Enseguida retoma / el viaje / como / después del naufragio / un lobo de mar / sobreviviente.
Ungaretti
Y me refugiaré en el faro como el ratón en el queso.
Villiers de l’Isle-Adam
I
«No se puede perder el tiempo porque el tiempo ya está, de por sí, perdido», había escrito cuando era adolescente. Era mi intento de reivindicación de un presente absoluto. Confusamente me prometía una vida a espaldas del mandato productivo, ese metro patrón al que ajustamos nuestro modo de habitar el tiempo y nuestro derecho al ocio. Llamémoslo: el barómetro de La Boétie. Con ese instrumento avaluamos los milibares del sentimiento de deuda que nos desasosiega y —sin necesidad de que un poder superior se encargue de disciplinarnos— normalizamos nuestra servidumbre voluntaria. Presión que en mi caso está a la vez velada y agravada por el hecho de dedicarme a lo que me gusta, con pasión casi adictiva: la traducción.
II
Tras años de oír sonar las alertas, pensando que el incesante trabajo nos arrebata la vida y que compensar la mala paga con más trabajo acabará incluso por tornarla inviable, pensé que había alcanzado un punto de inflexión, el momento de un cambio peligroso pero desligado de mi voluntad: porque voluntad era lo que me faltaba. No era que temiera ya no poder mantener aquel ritmo; era mi cuerpo, de manera unilateral, inconsulta, inapelable, el que había decidido parar la máquina... y que todo lo demás se acomodara como pudiese. «Es mi estado Bartleby», les decía a mis amigos. Me contemplaba como contempla el abogado del relato de Melville a su amanuense, dejándose permear sin querer por la fórmula, irreductible y deletérea: «preferiría no hacerlo». Mi cuerpo —incluyo en este vago conjunto mi pensamiento, mi consciencia de existir—, ese cuerpo-tiempo que es todo lo que tengo o soy, se había empacado, igual que un burrito que se niega a dar un paso más bajo su carga, y ya ni siquiera entre protestas se allana a los deberes habituales, por mucho que estos tengan la forma exacta de su vocación.

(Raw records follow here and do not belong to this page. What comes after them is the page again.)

-- ==== Sys2Proof/Machine/Operands.lean ====
section
/-!
DEFINITION. What an operand names, and the operand range checks (spec/60_exceptions.md R144, step 5): the register index of
`RD_REG`, the node index of `RD_NODE`, the padding count of `DEC_BEGIN`. Every operand is the plain unsigned value of its field
(30_encoding.md R70); a symbol or a data byte is never out of range (20_memory.md R54).
-/

namespace Sys2Proof.Machine

/-- The register operand of `RD_REG`: `ILLEGAL_COMMAND` BAD_INDEX above 0x0E (46_readback.md R134). -/
def regOperand (r : Byte) : Except Cause Reg :=
  match regOfIndex r with
  | some reg => .ok reg
  | none => .error (.badIndex r)

/-- The node operand of `RD_NODE`: `ILLEGAL_COMMAND` BAD_INDEX above 510 (46_readback.md R136). -/
def nodeOperand (idx : NodeIx) : Except Cause NodeIx :=
  if idx.toNat > 510 then .error (.badIndex (idx.extractLsb' 0 8)) else .ok idx

/-- The padding operand of `DEC_BEGIN`: `PADDING_OUT_OF_RANGE` RANGE above 7 (44_bitstream.md R121). -/
def padOperand (pad : Byte) : Except Cause (BitVec 3) :=
  if pad.toNat > 7 then .error (.paddingRange pad) else .ok (pad.setWidth 3)

end Sys2Proof.Machine
end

Yo le decía sentate a trabajar burrito, pero nada: entre la orden emitida y el paso no dado ni siquiera mediaba un pataleo. Fue un rico momento de escucha. En mi insólita desidia había una especie de certeza de atenerme —por fin— a una ley superior de la vida, por encima del valor de cambio.
III
Era el final de la primavera. Había llegado a Piriápolis arrastrando el estrés de muchos trajines, una sensación de catástrofe política, de inminente apocalipsis. Iban a ser meses de soledad, los meses Rachilde: qué mejor que un refugio cerca del mar para abocarme a la anhelada traducción de La tour d’amour, esa extraordinaria novela ambientada en un faro de navegación implantado en la roca desnuda, en medio de las furias del Mar del Norte... (Tal vez hablaré en otra ocasión de ese libro endiablado y prodigioso.)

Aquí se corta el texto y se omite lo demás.